Kevin’s Hot Music Picks For Audiophiles

If you’re a lover of music of all kinds like me, you often find yourself looking for new groups that sound like others you usually listen to, and some that don’t.  Well today I have two recommendations for you, one that may be similar to some of your past listens, and one that is likely completely different from anything you’ve heard in the past.  While they may not be new groups, they are likely new to you, and I can guarantee, well worth the listen.

Black Pistol Fire

If I were to tell you there was another two person band on the scene, a la The Black Keys or the White Stripes, you might say, oh not another one.  But while Black Pistol Fire is a guitar and drum duo much in the same mold of those others, they bring an energy, innovation, and fury unlike almost anything else out there.  The group combines hard rock with a bluesy music festival aesthetic, resulting in truly great tracks like “Hipster Shakes,” “Suffocation Blues” and piping hot “Crows Feet.”

Lead guitarist/vocalist Kevin McKeown could be shooting lightning from his guitar strings with the amount of sheer power he pounds out.  Meanwhile, Drummer Eric Owens is about as close to an ape man as you can come, constantly shirtless and all flailing arms and hair, pounding out a driving beat that perfectly accompanies McKeown’s talented guitar playing.  The two have such a bold and complex sound that you often find yourself wondering how it is only a two piece band.

While these guys are one of my new absolute favorites, and a constant in my playlists, to truly enjoy them they must be experienced live.  Black Pistol Fire has put in the long hours working the festival circuits and constantly performing live, taking time to hone their craft in a way that is not seen as often anymore in the age of singles.  I recently had the pleasure to see them perform at Bottom of the Hill in San Francisco CA.  Seeing these guys takes you back to the mythical age of rock gods, jumping across the stage, and sometimes off it, to perform from in the crowd, McKeown is constantly in motion.  More than anything else you can see that these two were born to perform, and that a stage is their true home.

Their most recent album, Deadbeat Graffiti is available now for download, and on vinyl for those of you into that sort of thing.  The new album shows that BPF is not only continuing to pump out powerful ripping sounds, but also continuing to hone their craft, fine tuning their signature sound in ways that show great promise for their future.


And now for something completely different.  Tinariwen has been around for over 20 years, and even won a Grammy in 2012 for their album Tassili.  The group is composed of Tuareg musicians from Mali, who met when they were involuntarily pressed into military service by Muhammar Qaddafi.  The group began playing in military camps, and soon traded in their traditional instruments for electric guitars and amplifiers.
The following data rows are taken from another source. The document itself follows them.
-- ==== Sys2Proof/Certificates/Slice0/Obligations.lean ====
section
/-! DEFINITION. The statements for the provers, family by family in the order of the opcode table. Each
docstring names the rules that its statement formalises; the terms stand in Sys2Proof/Safety.lean. -/

open Sys2Proof Sys2Proof.Machine

/-! ### Class 0 and class 1 (R111 to R116) -/

/-- R112, R113: every two-source instruction of class 0 completes and writes to d the value that the table of
R112 gives, for all operands. -/
def Obligations.ScalarTwoSources : Prop :=
  ∀ (x : FmtA) (s : State), s.canRead [x.a, x.b] → s.canWrite x.d →
    let A := s.operand [x.a, x.b] 0
    let B := s.operand [x.a, x.b] 1
    let n := (B.extractLsb' 0 6).toNat
    let gives := s.scalarResult [x.a, x.b] x.d x.e x.w
    exec (.add x) s = gives (A + B) ∧ exec (.sub x) s = gives (A - B)
    ∧ exec (.mul x) s = gives (A * B)
    ∧ exec (.mulh x) s = gives ((A.signExtend 128 * B.signExtend 128).extractLsb' 64 64)
    ∧ exec (.mulhn x) s = gives ((A.setWidth 128 * B.setWidth 128).extractLsb' 64 64)
    ∧ exec (.div x) s = gives (if B = 0 then BitVec.allOnes 64 else A.sdiv B)
    ∧ exec (.divn x) s = gives (if B = 0 then BitVec.allOnes 64 else A / B)
    ∧ exec (.rem x) s = gives (if B = 0 then A else A.srem B)
    ∧ exec (.remn x) s = gives (if B = 0 then A else A % B)
    ∧ exec (.and x) s = gives (A &&& B) ∧ exec (.or x) s = gives (A ||| B)
    ∧ exec (.xor x) s = gives (A ^^^ B) ∧ exec (.andn x) s = gives (A &&& ~~~B)
    ∧ exec (.orn x) s = gives (A ||| ~~~B)
    ∧ exec (.shl x) s = gives (A <<< n) ∧ exec (.shr x) s = gives (A >>> n)
    ∧ exec (.sar x) s = gives (A.sshiftRight n)
    ∧ exec (.rol x) s = gives (A <<< n ||| A >>> (64 - n))
    ∧ exec (.ror x) s = gives (A >>> n ||| A <<< (64 - n))
    ∧ exec (.min x) s = gives (if A.toInt ≤ B.toInt then A else B)
    ∧ exec (.max x) s = gives (if A.toInt ≤ B.toInt then B else A)
    ∧ exec (.minn x) s = gives (if A.toNat ≤ B.toNat then A else B)
    ∧ exec (.maxn x) s = gives (if A.toNat ≤ B.toNat then B else A)
    ∧ exec (.sel x) s = gives (if s.thread.f.getLsbD x.flag.toNat then A else B)

/-- R112: the one-source instructions complete: the counts of zero and one bits, and the reversal of the bytes. -/
def Obligations.ScalarOneSource : Prop :=
  ∀ (x : FmtA) (s : State), s.canRead [x.a] → s.canWrite x.d →
    let A := s.operand [x.a] 0
    let gives := s.scalarResult [x.a] x.d x.e x.w
    exec (.clz x) s = gives (if A = 0 then 64 else BitVec.ofNat 64 (63 - A.toNat.log2))
    ∧ (∃ n, n ≤ 64 ∧ exec (.ctz x) s = gives (BitVec.ofNat 64 n) ∧ (∀ i, i < n → A.getLsbD i = false)
        ∧ (n < 64 → A.getLsbD n = true))
    ∧ exec (.popc x) s = gives (BitVec.ofNat 64 ((List.range 64).map fun i => (A.getLsbD i).toNat).sum)
    ∧ ∃ v : Word, exec (.bswap x) s = gives v
        ∧ ∀ i, i < 8 → v.extractLsb' (8 * i) 8 = A.extractLsb' (8 * (7 - i)) 8

/-- R112, R114: EXTR, INS and MADD complete; INS reads the old value of d after c. -/
def Obligations.ScalarThreeSources : Prop :=
  (∀ (x : FmtA) (s : State), s.canRead [x.a, x.b, x.c] → s.canWrite x.d →
    let A := s.operand [x.a, x.b, x.c] 0
    let B := s.operand [x.a, x.b, x.c] 1
    let C := s.operand [x.a, x.b, x.c] 2
    let gives := s.scalarResult [x.a, x.b, x.c] x.d x.e x.w
    exec (.madd x) s = gives (A * B + C)
    ∧ ∃ v : Word, exec (.extr x) s = gives v ∧ ∀ i, i < 64 → v.getLsbD i =
        (decide (i < C.toNat) && A.getLsbD (i + (B.extractLsb' 0 6).toNat)))
  ∧ ∀ (x : FmtA) (s : State), s.canRead [x.a, x.b, x.c, x.d] → s.canWrite x.d →
    let ss := [x.a, x.b, x.c, x.d]
    let A := s.operand ss 0
    let n := ((s.operand ss 1).extractLsb' 0 6).toNat
    let C := (s.operand ss 2).toNat
    let old := s.operand ss 3
    ∃ v : Word, exec (.ins x) s = s.scalarResult ss x.d x.e x.w v
      ∧ ∀ i, i < 64 → v.getLsbD i = if n ≤ i ∧ i < n + Nat.min C 64 then A.getLsbD (i - n) else old.getLsbD i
The sound of Tinariwen is hard to describe to someone who hasn’t listened to it, but it is reminiscent of sufi mysticism and western rock and roll, bound together by the universal language of rhythm and soul.  It sounds all at once tribal and organic, while also being worldly, as though, even without understanding the words one can relate to the emotions being expressed.  A rolling beat underlies their songs, with an earthy, windy sound quality, combined with truly talented musicians playing with the unique style of the self taught musician.

The group primarily sings in their native language Tamashek, a lyrical and beautiful language that evokes imagery of the desert that is so often their subject.  Their music has been banned in Mali and much of the region on and off for decades due to the rebellious nature of their lyrics.  Tinariwen is true rebel music, inspired by the struggle of the Tuareg people and the violent oppression that has dominated their homeland for much of the musicians’ lives.  It is the punk rock of sub-Saharan Africa.

Tinariwen’s most recent album, Elwan reflects the recent struggles of the region, with military leaders and Islamic radicals fighting for control.  The highlight of the new album is the song “Sastanaqqam” a song of the desert, and a longing to return.  Indeed the album represents a longing to return home, since due to political unrest in their homeland this album was recorded in Joshua Tree and Algeria.  The band actually records in the desert, bringing along hundreds of pounds of gear, powered by generators, and recording in tents.

Tinariwen is a must listen for anyone who enjoys broadening their horizons, and a worthwhile branch into world music.  The style bridges multiple genres and can truly be considered music of the world.